Elections to the Baseball Hall of Fame for 1948 followed the same procedures as 1947.
The Baseball Writers' Association of America (BBWAA) voted by mail to select from players retired less than 25 years, with provision for a runoff in case of no winner. It elected two people on the first ballot, Herb Pennock and Pie Traynor. Meanwhile, the Old Timers Committee, with jurisdiction over earlier players, met on no schedule and not this year. Criticism continued that earlier players, as well as managers and other non-playing candidates, were being overlooked.

While an induction ceremony had initially been planned for 1948, it was postponed, although the annual Hall of Fame Game was still played on July 12, 1948. Pennock and Traynor were subsequently inducted with the 1949 Hall of Fame selections in Cooperstown, New York, on June 13, 1949. Traynor attended the ceremony; Pennock had died in January 1948, several weeks before the baseball writers elected him.

==BBWAA election==
The 10-year members of the BBWAA had the authority to select any players active in 1923 or later, provided they had been retired since 1946. Voters were instructed to cast votes for 10 candidates; any candidate receiving votes on at least 75% of the ballots would be honored with induction to the Hall. If no candidate received votes on 75% of the ballots, the top 20 candidates would advance to a runoff election, with the vote totals from the first ballot not being revealed until the runoff was over.

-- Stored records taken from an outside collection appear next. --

/-! ### Management frames and the boards -/

/-- Frames that read. Each frame that is served is answered OK with what R801 gives it: IDENT_GET the boot state, the versions, the lock and SERIAL;
REG_READ the registers, of this package or through the machine window; PROFILE_READ the bytes of a good copy, or NV_COPY_FAIL;
DEBUG_CHALLENGE the SERIAL and the current CHALLENGE; AUDIT_READ the entries in the log, or BAD_OPERAND; MAP_READ a part of 216 bytes after its
TOTAL for a frozen router, and of up to 7 records of 32 bytes for a congestion map. A stall map has been read with its last part. -/
def Obligations.ReadingFramesAreAnswered : Prop :=
  (∀ (s : State) (f : Frame) (d : Chip), d = s.frameAt 0x01 f → s.frameServed 0x01 f = true →
    s.answers (.identGet f) 0x01 f d stOK (natLe 4 (d.identReg 0x120) ++ natLe 4 d.crook.fwVersion.toNat ++ natLe 4 (d.crookReg 0x104)
      ++ natLe 4 (d.authReg 0x100) ++ natLe 8 d.fuses.serial.toNat))
  ∧ (∀ (s : State) (f : Frame) (d : Chip) (a n : Nat), d = s.frameAt 0x02 f → s.frameServed 0x02 f = true → a = leAt f.payload 0 4 → n = leAt f.payload 4 1 →
    (a < 0x2000000 ∨ (d.frameTarget a).1 = d.pkg → s.answers (.regRead f) 0x02 f (d.readRun 3 (d.frameTarget a).2 n).1 stOK
      ((d.readRun 3 (d.frameTarget a).2 n).2.1.flatMap (fun v => natLe 4 v)))
    ∧ ((d.frameTarget a).1 ≠ d.pkg → ∀ b, b = d.count pgGATE 0x158 1 →
      (∀ st, b.windowFails (d.frameTarget a).1 = some st →
        s.answers (.regRead f) 0x02 f (b.showWindow st a) stOK (List.replicate (4 * n) 0))
      ∧ (b.windowFails (d.frameTarget a).1 = none → s.takes (.regRead f) (fun c =>
          c = ((b.jobAsk { via := f.via, tag := f.tag, addr := (d.frameTarget a).2, pkg := (d.frameTarget a).1, left := n, got := [],
                           waiting := true }).frameDone 0x02 f.tag.toNat (viaClass f.via) stOK).crookServe s.sled.stormHold 63))))
  ∧ (∀ (s : State) (f : Frame) (d : Chip), d = s.frameAt 0x05 f → s.frameServed 0x05 f = true →
    (∀ l, d.profRead (leAt f.payload 0 1) = some l →
      s.answers (.profileRead f) 0x05 f d stOK (slice l (leAt f.payload 4 4) (leAt f.payload 8 2)))
    ∧ (d.profRead (leAt f.payload 0 1) = none → s.answers (.profileRead f) 0x05 f d stNV_COPY_FAIL []))
  ∧ (∀ (s : State) (f : Frame) (d : Chip), d = s.frameAt 0x0C f → s.frameServed 0x0C f = true →
    s.answers (.debugChallenge f) 0x0C f d stOK (natLe 8 d.fuses.serial.toNat ++ natLe 8 d.dbgLock.challenge.toNat))
  ∧ (∀ (s : State) (f : Frame) (d : Chip) (first n : Nat), d = s.frameAt 0x0F f → s.frameServed 0x0F f = true → first = leAt f.payload 0 4 →
    n = leAt f.payload 4 1 →
    (first < d.auditOldest ∨ d.crook.auditHead.toNat < first + n → s.answers (.auditRead f) 0x0F f d stBAD_OPERAND [])
    ∧ (d.auditOldest ≤ first → first + n ≤ d.crook.auditHead.toNat → ∃ l, l.length = 64 * n ∧ s.answers (.auditRead f) 0x0F f d stOK l))
  ∧ (∀ (s : State) (f : Frame) (d : Chip) (p part : Nat), d = s.frameAt 0x11 f → s.frameServed 0x11 f = true → p = leAt f.payload 2 2 →
    part = leAt f.payload 4 2 →
    (leAt f.payload 0 1 = 0 → ∀ k, (d.frozenTiles p)[part]? = some k → ∃ b, b.length = 216 ∧
      s.answers (.mapRead f) 0x11 f (if part + 1 = (d.frozenTiles p).length then d.updPast p (fun x => { x with stallMapRead := true }) else d) stOK
        (natLe 2 (d.frozenTiles p).length ++ natLe 2 0 ++ b))
    ∧ (leAt f.payload 0 1 = 1 → part < 147 → ∃ b, b.length = 32 * min 7 (1024 - 7 * part) ∧
      s.answers (.mapRead f) 0x11 f d stOK (natLe 2 147 ++ natLe 2 0 ++ b)))

/-- Frames that write registers, submit a command, or pass a notice on, and those of a profile. REG_WRITE writes the registers, of this package or through
the machine window. SUBMIT places its record in the operator context's ring and rings its doorbell, the response coming with the completion;
a full ring is answered with NO_PLACE. NOTICE starts the shelter save or ends the holds. PROFILE_STAGE writes the staging page;
PROFILE_COMMIT writes it as profile once it keeps its layout and its audit entry has room. -/
def Obligations.WritingFramesTakeEffect : Prop :=
  (∀ (s : State) (f : Frame) (d : Chip) (a : Nat) (vs : List Nat), d = s.frameAt 0x03 f → s.frameServed 0x03 f = true → a = leAt f.payload 0 4 →
    vs = (upto (leAt f.payload 4 1)).map (fun i => leAt f.payload (8 + 4 * i) 4) →
    ((d.frameTarget a).1 = d.pkg → s.answers (.regWrite f) 0x03 f (d.writeRun 3 none (d.frameTarget a).2 vs).1 stOK [])
    ∧ ((d.frameTarget a).1 ≠ d.pkg → (∀ st, d.windowFails (d.frameTarget a).1 = some st → s.answers (.regWrite f) 0x03 f (d.showWindow st a) stOK [])
      ∧ (d.windowFails (d.frameTarget a).1 = none → s.answers (.regWrite f) 0x03 f
          (d.sendAll (regMessages (d.frameTarget a).1 vs.length (d.frameTarget a).2 vs)) stOK [])))
  ∧ (∀ (s : State) (f : Frame) (d b : Chip), d = s.frameAt 0x04 f → s.frameServed 0x04 f = true →
    b = d.crookWrite ((d.ctx 4095).sqAddr (d.ctx 4095).pi) f.payload →
    (((d.ctx 4095).pi - (d.ctx 4095).ci).toNat < 2 ^ (d.ctx 4095).logSq.toNat → s.takes (.submit f) (fun c =>
      c = ((({ b with crook := { b.crook with submits := b.crook.submits ++ [((d.ctx 4095).pi, f.via, f.tag)] } } : Chip).doorbellPi 4095
        ((d.ctx 4095).pi + 1)).frameDone 0x04 f.tag.toNat (viaClass f.via) stOK).crookServe s.sled.stormHold 63))
    ∧ (2 ^ (d.ctx 4095).logSq.toNat ≤ ((d.ctx 4095).pi - (d.ctx 4095).ci).toNat → s.answers (.submit f) 0x04 f d stNO_PLACE []))
  ∧ (∀ (s : State) (f : Frame) (d : Chip), d = s.frameAt 0x12 f → s.frameServed 0x12 f = true →
    (leAt f.payload 0 1 = 1 → s.answers (.notice f) 0x12 f (d.powerStorm s.sled.stormHold) stOK [])
    ∧ (leAt f.payload 0 1 = 2 → s.answers (.notice f) 0x12 f d.powerCalm stOK []))
  ∧ (∀ (s : State) (f : Frame) (d : Chip), d = s.frameAt 0x06 f → s.frameServed 0x06 f = true →
    s.answers (.profileStage f) 0x06 f
      { d with crook := { d.crook with staging := memWriteN d.crook.staging (leAt f.payload 0 4) (f.payload.drop 4) } } stOK [])
  ∧ (∀ (s : State) (f : Frame) (d : Chip) (n : Nat) (b : List Byte), d = s.frameAt 0x07 f → s.frameServed 0x07 f = true → d.nv.shelter = none →
    n = leAt f.payload 0 1 → b = memReadN d.crook.staging 0 4096 →
    (profOk n b = false → s.answers (.profileCommit f) 0x07 f d stBAD_OPERAND [])
    ∧ (profOk n b = true → d.auditRoom = false → s.answers (.profileCommit f) 0x07 f (d.raise pgAUTH 3) stNO_PLACE [])
    ∧ (profOk n b = true → d.auditRoom = true → ∃ t : Chip, s.answers (.profileCommit f) 0x07 f t stOK []
        ∧ t.nv.data = memWriteN d.nv.data (4096 * profPage n (d.profTarget n).1) b
        ∧ (t.nvMeta (profPage n (d.profTarget n).1)).gen = BitVec.ofNat 32 (d.profTarget n).2))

A total of 121 ballots were cast - the lowest total for any BBWAA election - with 1,036 individual votes for 106 specific candidates, an average of 8.56 per ballot; 91 votes were required for election. The results were announced on February 27, 1948. The election was a success for the second year in a row following the most recent format change, with two more inductees to the Hall being selected; again, no runoff was necessary. Herb Pennock, who received the most votes and was elected, had died suddenly of a cerebral hemorrhage just weeks earlier on January 30; however, he had done increasingly well in previous elections, and many ballots had already been cast, making it unlikely that his election was primarily due to sentiment.

The number of players receiving votes (106) was a significant increase over the previous year's total of 39, and the highest number since the 1939 election. After the 1947 election in which voters had just a few weeks to select candidates following the disqualification of players retired over 25 years, voters in 1948 had a full year in which to look for candidates who had retired between 1923 and 1946, and a wide variety of new candidates drew votes. 80 of those named received votes on less than 5% of the ballots, with 36 receiving only a single vote; 45 players were named for the first time, although all had been eligible at some point in the past - for some, the 1936 election in which active players were eligible. All but 3 of the eligible candidates who received any votes in the 1947 election were again named in the voting.

As had been the case in 1947, the focus was now on the most recent players; those who retired in the 1920s generally saw their vote totals decrease from the previous year, while more recent players advanced even further in the voting. Due to the scarcity of precise historical records, some voters may have refrained from voting for players of the 1920s due to uncertainty as to their eligibility. Only 5 of the top 30 candidates, and none of the top 14, had retired before 1931. Of the 106 players named, 29 retired before 1930; they received only 12% of the vote. These totals include eight ineligible players who retired before 1923 - including Johnny Kling, retired since 1913 - who nevertheless received 2 votes; this may have been due to uncertainty as to their retirement date, or perhaps as a voter response to the lack of any selections by the Old-Timers Committee the previous year. Votes for notable managers such as Miller Huggins increased, perhaps also in response to the lack of 1947 honors in that area.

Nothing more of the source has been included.